-- Material shown follows --
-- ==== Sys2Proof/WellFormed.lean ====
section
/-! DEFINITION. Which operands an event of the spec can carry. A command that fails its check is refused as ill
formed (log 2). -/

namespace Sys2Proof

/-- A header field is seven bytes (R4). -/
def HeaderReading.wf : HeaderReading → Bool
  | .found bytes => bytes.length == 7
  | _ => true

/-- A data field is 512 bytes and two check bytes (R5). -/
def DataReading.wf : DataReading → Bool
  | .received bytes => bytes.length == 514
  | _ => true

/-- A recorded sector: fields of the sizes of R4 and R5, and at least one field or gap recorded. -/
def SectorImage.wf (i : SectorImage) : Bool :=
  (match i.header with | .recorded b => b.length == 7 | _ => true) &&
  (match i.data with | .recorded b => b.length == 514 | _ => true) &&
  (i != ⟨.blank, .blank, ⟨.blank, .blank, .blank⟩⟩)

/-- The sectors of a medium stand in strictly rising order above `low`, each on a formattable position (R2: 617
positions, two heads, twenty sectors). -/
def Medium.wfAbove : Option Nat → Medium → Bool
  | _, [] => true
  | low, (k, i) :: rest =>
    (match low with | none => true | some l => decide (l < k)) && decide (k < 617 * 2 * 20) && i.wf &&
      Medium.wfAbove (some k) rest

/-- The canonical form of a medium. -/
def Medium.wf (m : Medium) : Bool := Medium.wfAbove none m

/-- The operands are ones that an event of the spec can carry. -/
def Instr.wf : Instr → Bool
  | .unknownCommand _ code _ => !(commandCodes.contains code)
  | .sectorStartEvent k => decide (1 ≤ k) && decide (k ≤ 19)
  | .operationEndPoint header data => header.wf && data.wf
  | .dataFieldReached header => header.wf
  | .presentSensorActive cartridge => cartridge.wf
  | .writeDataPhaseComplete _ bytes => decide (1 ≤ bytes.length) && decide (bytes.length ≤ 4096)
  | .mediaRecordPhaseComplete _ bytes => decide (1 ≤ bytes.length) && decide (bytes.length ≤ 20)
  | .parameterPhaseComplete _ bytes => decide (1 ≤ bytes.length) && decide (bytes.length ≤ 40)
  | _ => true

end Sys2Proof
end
-- Material shown concluded --
-- Material shown follows --
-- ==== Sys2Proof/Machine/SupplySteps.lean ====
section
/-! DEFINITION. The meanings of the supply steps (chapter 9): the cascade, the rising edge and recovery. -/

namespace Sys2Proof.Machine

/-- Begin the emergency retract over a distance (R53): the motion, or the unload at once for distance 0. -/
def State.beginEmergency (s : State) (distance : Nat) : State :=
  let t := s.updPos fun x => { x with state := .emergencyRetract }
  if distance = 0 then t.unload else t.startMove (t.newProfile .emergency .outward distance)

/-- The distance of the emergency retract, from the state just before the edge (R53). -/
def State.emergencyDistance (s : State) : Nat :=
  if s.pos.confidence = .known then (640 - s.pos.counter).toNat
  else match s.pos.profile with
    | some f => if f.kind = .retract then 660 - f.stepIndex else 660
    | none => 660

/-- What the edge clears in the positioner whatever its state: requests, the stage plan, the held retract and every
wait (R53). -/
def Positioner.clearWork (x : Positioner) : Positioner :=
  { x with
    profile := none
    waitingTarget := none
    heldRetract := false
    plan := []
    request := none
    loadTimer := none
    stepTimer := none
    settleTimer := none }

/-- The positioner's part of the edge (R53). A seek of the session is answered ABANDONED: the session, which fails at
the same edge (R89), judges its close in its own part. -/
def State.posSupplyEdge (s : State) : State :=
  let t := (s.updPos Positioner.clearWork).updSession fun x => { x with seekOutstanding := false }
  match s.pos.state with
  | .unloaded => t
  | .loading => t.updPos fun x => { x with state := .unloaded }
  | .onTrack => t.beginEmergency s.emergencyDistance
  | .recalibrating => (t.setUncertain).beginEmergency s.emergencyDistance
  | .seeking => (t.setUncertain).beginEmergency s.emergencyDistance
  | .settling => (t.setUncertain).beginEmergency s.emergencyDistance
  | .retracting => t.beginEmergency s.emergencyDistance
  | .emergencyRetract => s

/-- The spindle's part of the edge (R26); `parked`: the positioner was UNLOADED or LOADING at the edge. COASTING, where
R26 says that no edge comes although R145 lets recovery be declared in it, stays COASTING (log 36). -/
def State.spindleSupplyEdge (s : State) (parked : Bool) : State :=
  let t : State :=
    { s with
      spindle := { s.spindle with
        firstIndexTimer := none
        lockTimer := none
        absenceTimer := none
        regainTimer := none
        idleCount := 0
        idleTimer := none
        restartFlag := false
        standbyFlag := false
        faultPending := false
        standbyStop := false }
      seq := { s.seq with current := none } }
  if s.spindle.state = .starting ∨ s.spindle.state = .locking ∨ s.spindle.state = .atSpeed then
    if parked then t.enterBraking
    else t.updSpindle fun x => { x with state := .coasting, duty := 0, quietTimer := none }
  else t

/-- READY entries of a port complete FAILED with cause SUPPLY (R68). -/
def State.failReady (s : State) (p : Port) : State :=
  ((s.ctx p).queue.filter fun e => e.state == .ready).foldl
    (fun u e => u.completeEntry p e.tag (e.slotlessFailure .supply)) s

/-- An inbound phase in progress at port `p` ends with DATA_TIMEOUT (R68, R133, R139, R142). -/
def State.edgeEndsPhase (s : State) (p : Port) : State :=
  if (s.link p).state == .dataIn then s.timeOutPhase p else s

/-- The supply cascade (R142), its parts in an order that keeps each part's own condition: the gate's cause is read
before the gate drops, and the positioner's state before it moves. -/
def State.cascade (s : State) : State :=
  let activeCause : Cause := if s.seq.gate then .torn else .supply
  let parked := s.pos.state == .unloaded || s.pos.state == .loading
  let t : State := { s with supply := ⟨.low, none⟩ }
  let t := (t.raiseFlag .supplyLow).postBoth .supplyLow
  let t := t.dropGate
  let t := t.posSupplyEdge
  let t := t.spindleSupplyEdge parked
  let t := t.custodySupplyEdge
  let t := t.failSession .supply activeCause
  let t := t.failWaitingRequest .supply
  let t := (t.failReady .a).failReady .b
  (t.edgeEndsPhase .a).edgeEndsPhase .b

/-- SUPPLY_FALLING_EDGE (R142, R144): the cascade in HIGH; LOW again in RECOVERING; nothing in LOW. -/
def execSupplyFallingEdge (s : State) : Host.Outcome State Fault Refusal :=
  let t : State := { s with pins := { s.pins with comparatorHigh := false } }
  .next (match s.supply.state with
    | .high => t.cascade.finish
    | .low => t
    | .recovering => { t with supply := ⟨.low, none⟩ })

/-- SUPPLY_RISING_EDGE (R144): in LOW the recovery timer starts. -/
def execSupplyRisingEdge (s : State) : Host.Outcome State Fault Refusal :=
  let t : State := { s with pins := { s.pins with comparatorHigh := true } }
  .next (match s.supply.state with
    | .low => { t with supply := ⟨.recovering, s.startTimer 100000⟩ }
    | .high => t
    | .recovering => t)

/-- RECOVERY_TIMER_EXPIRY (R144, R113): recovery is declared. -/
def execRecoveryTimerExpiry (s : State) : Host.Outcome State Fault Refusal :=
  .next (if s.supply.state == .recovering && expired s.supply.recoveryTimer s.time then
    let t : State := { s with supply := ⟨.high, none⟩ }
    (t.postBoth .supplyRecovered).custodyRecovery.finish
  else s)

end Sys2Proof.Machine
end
-- Material shown concluded --
-- Material shown follows --
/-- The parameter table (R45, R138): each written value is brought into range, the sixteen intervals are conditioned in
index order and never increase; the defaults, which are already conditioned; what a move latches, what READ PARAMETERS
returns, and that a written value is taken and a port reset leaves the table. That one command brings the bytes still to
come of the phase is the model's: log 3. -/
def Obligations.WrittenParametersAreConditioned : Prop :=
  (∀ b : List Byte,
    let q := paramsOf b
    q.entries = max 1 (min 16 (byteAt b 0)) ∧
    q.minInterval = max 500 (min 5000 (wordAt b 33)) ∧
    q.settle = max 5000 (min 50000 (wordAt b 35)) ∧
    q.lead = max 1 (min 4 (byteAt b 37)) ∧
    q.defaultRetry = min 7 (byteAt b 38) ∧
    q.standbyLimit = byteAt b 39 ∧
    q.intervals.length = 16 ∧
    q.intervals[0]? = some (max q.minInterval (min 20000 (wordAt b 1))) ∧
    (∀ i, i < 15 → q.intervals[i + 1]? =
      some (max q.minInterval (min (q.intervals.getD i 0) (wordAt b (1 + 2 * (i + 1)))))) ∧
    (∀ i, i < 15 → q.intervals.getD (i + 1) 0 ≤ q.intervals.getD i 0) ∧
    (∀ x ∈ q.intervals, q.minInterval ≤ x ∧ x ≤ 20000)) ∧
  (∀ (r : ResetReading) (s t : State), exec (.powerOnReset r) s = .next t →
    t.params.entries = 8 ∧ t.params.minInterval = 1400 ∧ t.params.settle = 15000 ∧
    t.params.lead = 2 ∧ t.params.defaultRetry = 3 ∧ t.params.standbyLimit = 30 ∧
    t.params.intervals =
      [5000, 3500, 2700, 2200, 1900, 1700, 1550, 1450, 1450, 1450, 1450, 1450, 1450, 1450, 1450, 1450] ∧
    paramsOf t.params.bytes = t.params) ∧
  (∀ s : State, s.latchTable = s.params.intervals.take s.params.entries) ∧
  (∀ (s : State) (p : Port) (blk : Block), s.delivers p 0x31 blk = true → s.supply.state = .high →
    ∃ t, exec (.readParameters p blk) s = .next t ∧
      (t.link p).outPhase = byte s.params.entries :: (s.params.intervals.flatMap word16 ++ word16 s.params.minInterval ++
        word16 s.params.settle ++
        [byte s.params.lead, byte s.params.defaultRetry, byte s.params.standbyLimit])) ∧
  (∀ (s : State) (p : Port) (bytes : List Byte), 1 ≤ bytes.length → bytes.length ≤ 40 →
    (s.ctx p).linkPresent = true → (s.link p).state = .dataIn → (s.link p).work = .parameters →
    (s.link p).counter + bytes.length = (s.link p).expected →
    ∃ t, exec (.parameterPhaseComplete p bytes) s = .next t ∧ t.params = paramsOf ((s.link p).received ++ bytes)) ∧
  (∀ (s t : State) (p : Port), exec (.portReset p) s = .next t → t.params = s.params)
-- Material shown concluded --
- **Exercise**: Of the lines above, extract only those from the line with "profile := none" to the line with "s.seq with current", both included, exactly as written.

- **Response below**:
    profile := none
    waitingTarget := none
    heldRetract := false
    plan := []
    request := none
    loadTimer := none
    stepTimer := none
    settleTimer := none }

/-- The positioner's part of the edge (R53). A seek of the session is answered ABANDONED: the session, which fails at
the same edge (R89), judges its close in its own part. -/
def State.posSupplyEdge (s : State) : State :=
  let t := (s.updPos Positioner.clearWork).updSession fun x => { x with seekOutstanding := false }
  match s.pos.state with
  | .unloaded => t
  | .loading => t.updPos fun x => { x with state := .unloaded }
  | .onTrack => t.beginEmergency s.emergencyDistance
  | .recalibrating => (t.setUncertain).beginEmergency s.emergencyDistance
  | .seeking => (t.setUncertain).beginEmergency s.emergencyDistance
  | .settling => (t.setUncertain).beginEmergency s.emergencyDistance
  | .retracting => t.beginEmergency s.emergencyDistance
  | .emergencyRetract => s

/-- The spindle's part of the edge (R26); `parked`: the positioner was UNLOADED or LOADING at the edge. COASTING, where
R26 says that no edge comes although R145 lets recovery be declared in it, stays COASTING (log 36). -/
def State.spindleSupplyEdge (s : State) (parked : Bool) : State :=
  let t : State :=
    { s with
      spindle := { s.spindle with
        firstIndexTimer := none
        lockTimer := none
        absenceTimer := none
        regainTimer := none
        idleCount := 0
        idleTimer := none
        restartFlag := false
        standbyFlag := false
        faultPending := false
        standbyStop := false }
      seq := { s.seq with current := none } }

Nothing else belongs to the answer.